# Mon ipod est passé à la machine à laver



## Aschérit (14 Novembre 2011)

Voilà, mon titre est assez évocateur je crois.
Cela fait 4 jours et il est sec maintenant. J'ai une chance incroyable puisqu'il remarche presque complètement. Seul problème : la luminosité reste au plus faible quoi que je fasse. Je l'ai restauré pour voir, cela n'y a rien changé. J'ai aussi essayé une méthode lue sur un forum : refaire plusieurs fois l'opération suivante : mettre la luminosité au plus fort dans les réglages et revenir au menu principal tout en étant connecté à Itunes. Cela n'a rien changé.

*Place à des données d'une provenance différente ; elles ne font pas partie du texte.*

/-- The accesses of an issued word that are not yet performed (R181). -/
def Act.accesses (a : Act) : List Access :=
  match a.body with
  | .mem k _ ty todo _ _ _ _ _ | .held _ _ _ (.mem k _ ty todo _ _ _ _ _) => todo.map (fun e => e.access k.acc ty)
  | .combLoad _ _ _ ty addrs _ => addrs.map (fun x => ⟨.load, true, x, x + ty.halfBytes, 0⟩)
  | .combStore _ _ ty items => items.map (fun x => ⟨.store, true, x.1, x.1 + ty.halfBytes, 0⟩)
  | .rcommit _ _ | .rrel _ _ => []
  | .rapp _ _ _ addr len none => [⟨.load, true, 2 * addr, 2 * (addr + len), 0⟩, someComb .store]
  | .rapp _ _ _ _ _ (some _) => [someComb .store]
  | .syncset addr _ _ => [⟨.store, true, 2 * addr, 2 * addr + 32, 0⟩]
  | .upd _ _ todo _ | .held _ _ _ (.upd _ _ todo _) => todo.map (fun e => e.access .update .f32)
  -- a `stload` that has read its whole image has no access left
  | .word (.stload _ _ _ _) [_, _, size] _ _ 1 prog => if size.toNat ≤ prog then [] else [wholeComb .load]
  -- the payload of a record, an item or a launch entry, until it has been read
  | .word (.evpost _ _ _) _ [] _ _ _ | .word (.qput _ _ _) _ [] _ _ _ | .word (.kspawn _ _ _) _ [] _ _ _ => [wholeComb .load]
  | .word i _ _ _ _ _ => wordAccesses i
  | _ => []

/-! ### When an access may be performed (R182, R183, R187) -/

def Order.acquires (o : Order) : Bool := o.sem == .acq || o.sem == .ar
def Order.releases (o : Order) : Bool := o.sem == .rel || o.sem == .ar

def Access.overlaps (x y : Access) : Bool := x.comb == y.comb && decide (x.lo < y.hi) && decide (y.lo < x.hi)

/-- The earlier access `y`, ordered as `oy`, is performed before the later one `x`, ordered as `ox`, whoever looks: bytes that
overlap, one class, or a release before an acquire or a release. -/
def mustPrecede (oy : Order) (y : Access) (ox : Order) (x : Access) : Bool :=
  y.overlaps x || oy.cls == ox.cls || (oy.releases && (ox.acquires || ox.releases))

/-- The same for agents in the SET of the acquire or release that orders them (R186, R187): the entry and its hives. -/
def scopedBy (oy : Order) (y : Access) (ox : Order) : Option (Fin 32 × BitVec 144) :=
  if oy.acquires && oy.cmask.getLsbD ox.cls.val then some (oy.scope, oy.hives)
  else if ox.releases && ox.cmask.getLsbD oy.cls.val && decide (y.need ≤ ox.reach.toNat) then some (ox.scope, ox.hives)
  else none

/-- The access waits for the earlier one. -/
def waitsFor (oy : Order) (y : Access) (ox : Order) (x : Access) : Bool := mustPrecede oy y ox x || (scopedBy oy y ox).isSome

/-- The access of a pair that has left its core: S's, performed when a window has taken it (R181, R207). -/
def Flight.access (f : Flight) : Order × Access :=
  ({ zeroReach with cls := f.cls }, ⟨.update, false, 2 * f.pair.key, 2 * f.pair.key + 16, reachOfKey f.pair.key⟩)

/-- The accesses of words of sequencer `q` numbered below `n` that are not yet performed, with their order. -/
def State.earlier (s : State) (c : Core) (q : Seq) (n : Nat) : List (Order × Access) :=
  ((c.acts.filter (fun b => b.seq == q && b.id < n)).flatMap (fun b => b.accesses.map (fun y => (b.order, y))))
    ++ (if q = .s then (s.flight.filter (fun f => f.core == c.id && f.act < n)).map Flight.access else [])
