-- ==== Sys2Proof/Machine/TileMove.lean ====
section
/-! DEFINITION. Conversions (R111 to R114), movement (R115 to R119), reductions and the sorting stage (R120, R121). -/
namespace Sys2Proof.Machine

/-! ### Conversions -/

/-- The amax write of a converting word: the shadow of its active source values (R26). -/
def amaxWrites (m : Option MReg) (xs : List Num) : List Write :=
  match m with
  | none => []
  | some r => let (mag, n, i) := amaxShadow xs; [.amax r mag n i]

/-- Source elements of type `src` decoded. -/
def Core.groupNums (c : Core) (a : TReg) (gl n : Nat) (src : Ty) : List Num :=
  (c.group a gl n src.halfBytes).map (tyDecode src)

def execCvt (h : Hdr) (d a : TReg) (src : Ty) (m : TMod) (s : State) : Host.Outcome State Fault Refusal :=
  let gl := m.gl.val + 1
  let hb := m.ty.halfBytes
  s.tileWord h 0x88 6 gl (max hb src.halfBytes) noLim (fun c p =>
    let n := p.elems
    let acts := c.actives m.pm hb gl n
    let xs := c.group a gl n src.halfBytes
    tileWrites d gl n hb (pmMerge m.z acts (xs.map (convert src m.ty m.rm m.sat)))
      ++ amaxWrites m.amx (pmActive acts (xs.map (tyDecode src))))

/-- Consecutive runs of 32. -/
def chunks32 {α : Type} : Nat → List α → List (List α)
  | 0, _ => []
  | k + 1, xs => xs.take 32 :: chunks32 k (xs.drop 32)

def colsNot32 (_ : Core) (p : Shape) : Bool := p.cols % 32 != 0

/-- `cvtmx`: each run of 32 elements of a row becomes one MX block (R112). -/
def execCvtmx (h : Hdr) (d a b : TReg) (src : Ty) (m : TMod) (s : State) : Host.Outcome State Fault Refusal :=
  let gl := m.gl.val + 1
  let hb := m.ty.halfBytes
  s.tileWord h 0x89 6 gl (max hb src.halfBytes) colsNot32 (fun c p =>
    let n := p.elems
    let acts := c.actives m.pm hb gl n
    let xs := c.groupNums a gl n src
    let ins := (acts.zip xs).map (fun q => if q.1 then q.2 else .zero false)
    let blks := (chunks32 (gl * n / 32) ins).map (mxScale m.ty)
    tileWrites d gl n hb (pmMerge m.z acts (blks.flatMap (·.2)))
      ++ [.tile b 2 (blks.map (fun q => some q.1))] ++ amaxWrites m.amx (pmActive acts xs))

/-- `dqmx`: MX blocks expanded (R113). -/
def execDqmx (h : Hdr) (d a b : TReg) (src : Ty) (m : TMod) (s : State) : Host.Outcome State Fault Refusal :=
  let gl := m.gl.val + 1
  let hb := m.ty.halfBytes
  s.tileWord h 0x8A 6 gl (max hb src.halfBytes) colsNot32 (fun c p =>
    let n := p.elems
    let acts := c.actives m.pm hb gl n
    let scales := bytesToElems 2 (gl * n / 32) (c.tileBytes b (gl * n / 32))
    let blks := scales.zip (chunks32 (gl * n / 32) (c.group a gl n src.halfBytes))
    let xs := blks.flatMap (fun q => q.2.map (mxDecode src q.1))
    tileWrites d gl n hb (pmMerge m.z acts (xs.map (fround m))) ++ amaxWrites m.amx (pmActive acts xs))

/-- `cvtfx`: to or from fixed point of exponent X = gB[15:0] (R114). -/
def execCvtfx (h : Hdr) (d a : TReg) (b : GReg) (src : Ty) (m : TMod) (s : State) : Host.Outcome State Fault Refusal :=
  let gl := m.gl.val + 1
  let hb := m.ty.halfBytes
  s.tileWord h 0x8B 6 gl (max hb src.halfBytes) noLim (fun c p =>
    let n := p.elems
    let acts := c.actives m.pm hb gl n
    let x := signedOf 16 (c.rd h.eng b).toNat
    let xs := c.groupNums a gl n src
    let sc := Num.dyadic false 1 (if m.ty.isInt then -x else x)
    tileWrites d gl n hb (pmMerge m.z acts (xs.map (fun v => fround m (v.mul sc)))) ++ amaxWrites m.amx (pmActive acts xs))

/-! ### Movement -/

/-- `tmov` copies element codes. DESIGN CHOICE (log 67): of a t6 byte this and the other words that only move elements copy all eight bits,
where R22 has bits 7:6 written 0. -/
def execTmov (h : Hdr) (d a : TReg) (m : TMod) (s : State) : Host.Outcome State Fault Refusal := s.tileUn h 0x90 4 m d a id

/-- `tbcast`: from a scalar, from row 0 or from column 0 of each register (R115). -/
def execTbcast (h : Hdr) (d a : TReg) (b : GReg) (m : TMod) (s : State) : Host.Outcome State Fault Refusal :=
  let gl := m.gl.val + 1
  let hb := m.ty.halfBytes
  s.tileWord h 0x91 4 gl hb noLim (fun c p =>
    let n := p.elems
    let vals := match m.sub with
      | 0 => c.bElems h.eng (.g b) gl n hb
      | 1 => (List.range gl).flatMap (fun k => let xs := c.tileElems a k n hb
          (List.range p.rows).flatMap (fun _ => xs.take p.cols))
      | _ => (List.range gl).flatMap (fun k => let xs := c.tileElems a k n hb
          (List.range p.rows).flatMap (fun r => List.replicate p.cols (xs.getD (r * p.cols) 0)))
    tileWrites d gl n hb (pmMerge m.z (c.actives m.pm hb gl n) vals))

/-- `ttrn` (R116). -/
def execTtrn (h : Hdr) (d a : TReg) (m : TMod) (s : State) : Host.Outcome State Fault Refusal :=
  let gl := m.gl.val + 1
  let hb := m.ty.halfBytes
  s.tileWord h 0x92 4 gl hb noLim (fun c p =>
    let n := p.elems
    tileWrites d gl n hb ((List.range gl).flatMap (fun k =>
      let xs := c.tileElems a k n hb
      (List.range n).map (fun i => some (xs.getD (i % p.rows * p.cols + i / p.rows) 0)))))

/-- `tshuf`: B holds n16 indices (R117). -/
def execTshuf (h : Hdr) (d a : TReg) (b : TB) (m : TMod) (s : State) : Host.Outcome State Fault Refusal :=
  let gl := m.gl.val + 1
  let hb := m.ty.halfBytes
  s.tileWord h 0x93 4 gl (max hb 4) noLim (fun c p =>
    let n := p.elems
    let xs := c.group a gl n hb
    tileWrites d gl n hb (pmMerge m.z (c.actives m.pm hb gl n) ((c.bElems h.eng b gl n 4).map (fun i => xs.getD i 0))))

/-- An element as a scalar: sign-extended for a signed integer type (R118, R141). -/
def elemToG (t : Ty) (v : Nat) : W64 :=
  if tySigned t then BitVec.ofInt 64 (tyInt t v) else BitVec.ofNat 64 v

def execText (h : Hdr) (d : GReg) (a : TReg) (b : GReg) (m : TMod) (s : State) : Host.Outcome State Fault Refusal :=
  let gl := m.gl.val + 1
  let hb := m.ty.halfBytes
  s.tileWord h 0x94 4 gl hb noLim (fun c p =>
    let i := (c.rd h.eng b).toNat
    let n := p.elems
    let v : W64 := if gl * n ≤ i then 0 else elemToG m.ty ((c.tileElems a (i / n) n hb).getD (i % n) 0)
    [.g (c.usesHandler h.eng) d v])

def execTins (h : Hdr) (d : TReg) (a b : GReg) (m : TMod) (s : State) : Host.Outcome State Fault Refusal :=
  let gl := m.gl.val + 1
  let hb := m.ty.halfBytes
  s.tileWord h 0x95 4 gl hb noLim (fun c p =>
    let i := (c.rd h.eng b).toNat
    let n := p.elems
    let v := (c.rd h.eng a).toNat % 2 ^ (4 * hb)
    tileWrites d gl n hb (((c.group d gl n hb).zipIdx).map (fun q => some (if q.2 = i then v else q.1))))

/-- `tiota`: gA + j × gB, exact and then converted (R119). -/
def execTiota (h : Hdr) (d : TReg) (a b : GReg) (m : TMod) (s : State) : Host.Outcome State Fault Refusal :=
  s.tileMap h 0x96 4 m d (fun c n =>
    let x := (c.rd h.eng a).toInt
    let y := (c.rd h.eng b).toInt
    (List.range ((m.gl.val + 1) * n)).map (fun (j : Nat) =>
      let v := x + (j : Int) * y
      if m.ty.isInt then tyFit m.ty m.sat v else fround m (Num.ofInt v)))

/-! ### Reductions (R33, R120) -/

inductive RedOp where
  | sum | max | min | amax
  deriving DecidableEq, Repr

/-- One combination of the tree: FP32 sums of floats, exact sums of integers, and the extrema. -/
def RedOp.comb (o : RedOp) (t : Ty) (a b : Num) : Num :=
  match o with
  | .sum => if t.isInt then a.add .rne b else ofF32 (f32 (a.add .rne b))
  | .max | .amax => maxNum a b
  | .min => minNum a b

/-- What a span with no active element gives (R33, R120): the infinity whatever SAT says, of a type that has one. -/
def RedOp.empty (o : RedOp) (m : TMod) : Nat :=
  let ext (neg : Bool) : Nat :=
    match m.ty with
    | .t8 => if neg then 0x81 else 0x7F
    | .t6 => if neg then 0x21 else 0x1F
    | .e4m3 => tyEncode .e4m3 .rne true (.inf neg)
    | t => tyEncode t m.rm false (.inf neg)
  match o with
  | .sum | .amax => 0
  | .max => ext true
  | .min => ext false

/-- A span's root in its type. -/
def RedOp.root (o : RedOp) (m : TMod) : Option Num → Nat
  | none => o.empty m
  | some x => if m.ty.isInt then tyFit m.ty m.sat (roundInt .rne x) else fround m x

/-- A list cut into `k` pieces of `n`. -/
def pieces {α : Type} (n : Nat) : Nat → List α → List (List α)
  | 0, _ => []
  | k + 1, xs => xs.take n :: pieces n k (xs.drop n)

/-- A result in the first place of `n`, the rest kept. -/
def firstOf (v n : Nat) : List (Option Nat) := some v :: List.replicate (n - 1) none

/-- The results of a reduction by its span (SUB), for the registers' leaves row by row. -/
def redSpans (o : RedOp) (m : TMod) (p : Shape) (regs : List (List (List (Option Num)))) : List (Option Nat) :=
  let f := o.comb m.ty
  match m.sub.val with
  | 0 => regs.flatMap (fun rows => rows.flatMap (fun r => firstOf (o.root m (tree f r.length r)) p.cols))
  | 1 => regs.flatMap (fun rows => firstOf (o.root m (treeRows f rows)) p.elems)
  | 2 => firstOf (o.root m (treeRows f (regs.flatMap id))) (regs.length * p.elems)
  | _ => regs.flatMap (fun rows =>
      ((List.range p.cols).map (fun c => some (o.root m (tree f p.rows (rows.map (fun r => (r.getD c none)))))))
        ++ List.replicate (p.elems - p.cols) none)

def State.reduceWord (s : State) (h : Hdr) (opc : Nat) (d a : TReg) (m : TMod) (o : RedOp) :
    Host.Outcome State Fault Refusal :=
  let gl := m.gl.val + 1
  let hb := m.ty.halfBytes
  s.tileWord h opc 6 gl hb noLim (fun c p =>
    let n := p.elems
    let xs := c.groupNums a gl n m.ty
    let xs := match o with | .amax => xs.map Num.abs | _ => xs
    let leaves := ((c.actives m.pm hb gl n).zip xs).map (fun q => if q.1 then some q.2 else none)
    let regs := (pieces n gl leaves).map (pieces p.cols p.rows)
    tileWrites d gl n hb (redSpans o m p regs))

def execRsum (h : Hdr) (d a : TReg) (m : TMod) (s : State) := s.reduceWord h 0x98 d a m .sum
def execRmax (h : Hdr) (d a : TReg) (m : TMod) (s : State) := s.reduceWord h 0x99 d a m .max
def execRmin (h : Hdr) (d a : TReg) (m : TMod) (s : State) := s.reduceWord h 0x9A d a m .min
def execRamax (h : Hdr) (d a : TReg) (m : TMod) (s : State) := s.reduceWord h 0x9B d a m .amax

/-! ### The sorting stage (R121) -/

def isPow2 (n : Nat) : Bool := n != 0 && n == 2 ^ n.log2

/-- gB breaks the limits of J, K and DESC. -/
def cmpxBad (w : W64) (p : Shape) : Bool :=
  let j := bits w 0 3
  let k := bits w 3 4
  w.toNat / 256 != 0 || k ≤ j || 8 < k || !isPow2 p.cols || p.cols < 2 ^ (j + 1)

/-- For one row: the column each column takes its element from. -/
def cmpxFrom (t : Ty) (j k : Nat) (desc : Bool) (row : List Nat) : List Nat :=
  (List.range row.length).map (fun i =>
    let lo := if i / 2 ^ j % 2 = 0 then i else i - 2 ^ j
    let hi := lo + 2 ^ j
    let up := (lo / 2 ^ k % 2 == 0) != desc
    let x := row.getD lo 0
    let y := row.getD hi 0
    let swap := if up then above t x y else above t y x
    if swap then (if i = lo then hi else lo) else i)

/-- One stage of a sorting network (R121). DESIGN CHOICE (log 18): where the D group and the payload group overlap, the payload stays. -/
def execCmpx (h : Hdr) (d a : TReg) (b : GReg) (c : TReg) (m : TMod) (s : State) : Host.Outcome State Fault Refusal :=
  let gl := m.gl.val + 1
  let hb := m.ty.halfBytes
  let pay := m.sub.val % 2 == 1
  s.tileWord h 0x9C 6 gl (if pay then max hb 8 else hb) (fun co p => cmpxBad (co.rd h.eng b) p) (fun co p =>
    let n := p.elems
    let w := co.rd h.eng b
    let rows := pieces p.cols (gl * p.rows) (co.group a gl n hb)
    let froms := rows.map (cmpxFrom m.ty (bits w 0 3) (bits w 3 4) (bits w 7 1 == 1))
    let move (rs : List (List Nat)) : List (Option Nat) :=
      (rs.zip froms).flatMap (fun q => q.2.map (fun i => some (q.1.getD i 0)))
    tileWrites d gl n hb (move rows)
      ++ (if pay then tileWrites c gl n 8 (move (pieces p.cols (gl * p.rows) (co.group c gl n 8))) else []))

end Sys2Proof.Machine
end

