/-- Convert(x, OP): the value, with 2^64 for the NF mark and 2^65 for SAT (R204). -/
def pairValue (op : Nat) (exp : BitVec 16) (ty : Ty) (code : Nat) : Nat :=
  match op with
  | 10 => 1
  | 0 | 4 | 5 | 11 => f32 (tyDecode ty code)
  | 1 => match tyDecode ty code with
    | .nan | .inf _ => 2 ^ 64
    | x =>
      let q := gridRound x exp.toInt
      if 2 ^ 63 - 1 < q then 2 ^ 63 - 1 + 2 ^ 65 else if q < -2 ^ 63 then 2 ^ 63 + 2 ^ 65 else natOf 64 q
  | _ => convert ty (opTy op) .rne false code

/-! ### upd (R202 to R205) -/

/-- The checks 0xD and 0xE. -/
def regionFails (r : RegionReg) (k : Nat) (p : Placed) : Bool :=
  if k = 0xD then
    let va := p.va2 / 2
    let lo := r.base.toNat % 2 ^ 57
    !r.valid || va < lo || lo + r.len ≤ va
  else !opPage r.op.toNat p.leaf

/-- The first failing check among numbers `ks`. -/
def firstFail (fails : Nat → Placed → Bool) (cause : Nat → Cause) (ps : List Placed) : List Nat → Option (Cause × W64)
  | [] => none
  | k :: ks => match ps.find? (fails k) with
    | some p => some (cause k, checkInfo k p.va2)
    | none => firstFail fails cause ps ks

/-- The check 0xD of a word none of whose elements is in bounds: its entry must be valid all the same. -/
def entryFails (r : RegionReg) (hd : Handle) (refs : List Ref) (ps : List Placed) : Option (Cause × W64) :=
  if r.valid || !ps.isEmpty then none
  else some (.permission, checkInfo 0xD ((2 * hd.base.toNat + (match refs with | q :: _ => q.off2 | [] => 0)) % 2 ^ 58))

/-- Every check of `upd` on its active elements. -/
def State.updCheck (s : State) (x : Fin 64) (r : RegionReg) (sty ty : Ty) (refs : List Ref) (hd : Handle) : Option (Cause × W64) :=
  let ps := refs.filterMap (hd.place sty)
  match hd.check refs.head? with
  | some t => some t
  | none => match firstFail (s.checkFails x sty ⟨false, true⟩ []) checkCause ps [4, 9] with
    | some t => some t
    | none => match (entryFails r hd refs ps).or (firstFail (regionFails r) (fun _ => .permission) ps [0xD, 0xE]) with
      | some t => some t
      | none =>
        let op := r.op.toNat
        if !ty.isInt && (op = 2 || op = 3 || (6 ≤ op && op ≤ 9)) then some (.illegal, 0x0D) else none

/-- The leaf as a unit sees a page on which it has placed the elements: what is read through a view begins at the view (R132). -/
def State.plainLeaf (s : State) (x : Fin 64) (l : Leaf) : Leaf :=
  if l.vw then { l with vw := false, pfn := ((s.ctx x).views[l.view]).pbase.toNat } else l

def execUpd (h : Hdr) (d : Region) (a : HReg) (b : UpdIdx) (c : TReg) (gl : Fin 6) (pm : Pm) (ty : Ty) (oc : Fin 16)
    (s : State) : Host.Outcome State Fault Refusal :=
  s.issue h 0x64 (fun co =>
    let g := gl.val + 1
    let hb := ty.halfBytes
    let p := co.shape h.eng
    let n := p.elems
    if !p.fits (match b with | .tile _ => max hb 8 | .cont _ => hb) then .illegal 0x0C
    else
      let x := co.ctxId
      let r := (s.ctx x).regions[d]
      let op := r.op.toNat
      let hd := co.handles[a]
      let sty := if op = 11 then (match hd.leaves with | l :: _ => (l.elemTy).getD ty | [] => ty) else opTy op
      let st := if op = 11 then hd.stride2 ty else (opTy op).halfBytes
      let vals := co.group c g n hb
      let ixs := match b with
        | .tile t => co.group t g n 8
        | .cont r => (List.range (g * n)).map (fun j => (co.rd h.eng r + BitVec.ofNat 64 j).toNat)
      let from_ := co.progress h.eng 0x64
      let refs : List Ref := ((ixs.zip vals).zipIdx).map (fun q =>
        ⟨q.2, q.1.1 * st % 2 ^ 65, false, pairValue op r.exp ty q.1.2⟩)
      let refs := (pmActive (co.actives pm hb g n) refs).filter (fun q => from_ ≤ q.idx)
      let ps := refs.filterMap (hd.place sty)
      let tpl : Pair := { ctx := x, reg := d, gen := r.gen, op := r.op, exp := r.exp, key := 0
                          leaf := ⟨0, 0, false, 0, false, false, false, 0, 0, false, 0, false, 0, 0, 0⟩, va := 0, v := 0
                          step := BitVec.ofNat 16 co.cstep.toNat, nf := false, sat := false }
      s.handleGo co a (s.updCheck x r sty ty refs) [] (.upd oc tpl (ps.map (s.elemOf x sty)) (g * n)) false)

/-- Where the element of a pair at virtual address `va` lies by the page table as it stands, with the leaf that its unit sees (R132,
R207): none where no valid leaf, or no element of its view, holds it. -/
def State.pairPlace (s : State) (x : Fin 64) (op : BitVec 4) (va : Nat) : Option (Nat × Leaf) :=
  (s.walk x (canonOf va)).bind (fun l =>
    let ty := if op = 11 then (l.elemTy).getD .f32 else opTy op.toNat
    let p : Placed := ⟨⟨0, 0, false, 0⟩, l, 2 * (va % 2 ^ 57)⟩
    if l.vw && (s.viewOffset x ty p).isNone then none else some ((s.elemOf x ty p).pa2 / 2, s.plainLeaf x l))

/-- The pair of an element. -/
def State.pairOf (s : State) (tpl : Pair) (e : Elem) : Pair :=
  { tpl with key := e.pa2 / 2, leaf := s.plainLeaf tpl.ctx e.leaf, va := e.va2 / 2, v := e.val % 2 ^ 64, nf := bitSet e.val 64
             sat := bitSet e.val 65 }

/-- DROPS of a region counts a pair dropped. -/
def State.countDrop (s : State) (x : Fin 64) (r : Region) : State :=
  let c := s.ctx x
  let e : RegionReg := c.regions[r]
  s.setCtx x { c with regions := c.regions.set r { e with drops := satInc e.drops 1 } }

/-- A pair dropped: DROPS counts it, and with STALETRAP an event is posted at most once per region in 4096 cycles. -/
def State.dropPair (s : State) (x : Fin 64) (r : Region) : State :=
  let c := s.ctx x
  let e : RegionReg := c.regions[r]
  let s := s.countDrop x r
  let recent := c.lastDrop.any (fun p => p.1 == r.val && decide (s.pulse < p.2 + 4096))
  if e.staletrap && !recent then
    let c := s.ctx x
    let s := s.setCtx x { c with lastDrop := c.lastDrop.filter (·.1 != r.val) ++ [(r.val, s.pulse)] }
    s.postEvent x 0x03 (BitVec.ofNat 64 r.val)
  else s

/-- A pair leaves core `id` for its home; one for a package whose PEERLIVE bit is 0 ends at once, counted and with no event (R357). -/
def State.sendPair (s : State) (id : Nat) (lq : Fin 16) (cls : Fin 16) (act : Nat) (tpl : Pair) (e : Elem) : State :=
  if s.peerDown tpl.ctx e.leaf then (s.countDrop tpl.ctx tpl.reg).loseRequest
  else { s with flight := s.flight ++ [⟨id, lq, cls, act, e.idx, s.pairOf tpl e, 0, 0, 0, e.fate⟩] }

/-- One cycle of an `upd`: up to 16 pairs leave the core, as many as the glacier accepts (R205; log 3). -/
def State.runUpd (s : State) (id : Nat) (a : Act) : State :=
  match a.body with
  | .upd cls tpl todo total =>
    if a.due.isSome then s
    else
      let (n, s) := s.draw
      let k := Config.pick n % 17
      let out := todo.take k
      let rest := todo.drop k
      let lq := match (s.core id).task with | some t => t.lq | none => 0
      let s := out.foldl (fun s e => s.sendPair id lq cls a.id tpl e) s
      let c := s.core id
      s.setCore (c.setAct { a with body := .upd cls tpl rest total, due := if rest.isEmpty then some (s.cycle c) else none })
  | _ => s

/-! ### Pairs arrive (R207, R210, R213, R219) -/

def State.setRegion (s : State) (x : Fin 64) (r : Region) (v : RegionReg) : State :=
  s.setCtx x { s.ctx x with regions := (s.ctx x).regions.set r v }

/-- The unit of a pair's line has taken 32 pairs in this cycle: the pair waits on its way (R207). One for a peer's unit waits there. -/
def State.unitFull (s : State) (p : Pair) : Bool := p.leaf.isHere s.pkg && decide (32 ≤ s.taken[unitOfLine (lineOf p.key)])

/-- A unit of this package takes a pair into its window, or drops it. -/
def State.acceptPair (s : State) (p : Pair) : State :=
  let c := s.ctx p.ctx
  let r : RegionReg := c.regions[p.reg]
  if !r.valid || r.gen != p.gen || r.op != p.op || r.exp != p.exp then s.dropPair p.ctx p.reg
  else
    let g := BitVec.ofNat 16 c.unitStep.toNat
    let lead := (p.step - g).toNat
    let ahead := p.op == 11 && 1 ≤ lead && lead < 2 ^ 15
    let s := if ahead then s.setCtx p.ctx { c with stepAhead := true } else s
    let s := if p.nf || p.sat then s.setRegion p.ctx p.reg { r with nf := r.nf || p.nf, sat := r.sat || p.sat } else s
    let u := unitOfLine (lineOf p.key)
    { s with window := s.window ++ [if ahead then { p with step := g } else p], taken := s.taken.set u (s.taken[u] + 1) }

/-- A pair is performed at a peer's unit, under the region table there, for which a free value stands: it is dropped, and counted
there, or merged. A read of its line applies it first, so it does so at once (R207, R209, R210, R213, R355; log 51). -/
def State.peerPair (s : State) (p : Pair) : State :=
  let (n, s) := s.draw
  if Config.pick n % 2 = 0 then s
  else s.applyBin ⟨lineOf p.key, p.ctx, p.reg, p.gen, p.op, p.exp, p.leaf, [⟨p.key, p.v, p.step⟩], [], 1, s.pulse⟩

Pensez vous que cela peut-être réglé ?  Si vous avez des idées dites les s'il vous plait, sachant que je ne suis pas très douée (faut dire qu'il faut être super pas doué pour laisser l'Ipod à la machine à laver...) et donc que je ne peux pas par exemple démonter mon iPod complètement... :rose: 

Merci en tout cas !


----------



## Bibuu_ (14 Novembre 2011)

Dans un sens, c'est pas très très grave (sauf is c'est presque noir ^^). T'économiseras de la batterie comme ça! 
(Nan mais j'en sais rien en fait)
Précise p'tet le modèle d'iPod


----------



## Aschérit (14 Novembre 2011)

Mon ipod est un Ipod 2 je crois, version 5.0.1;
comme la luminosité est au plus bas c'est super handicapant... c'est pour ça que je demande !


----------



## idefix84 (14 Novembre 2011)

Bonjour,
J'ai connu quelqu'un a qui c'est arrivé avec un iPhone, la seule solution a été le jailbreak et avec un outil genre préférence system (en Anglais) il a réussi la réactivation de cette fonction
Bon courage


----------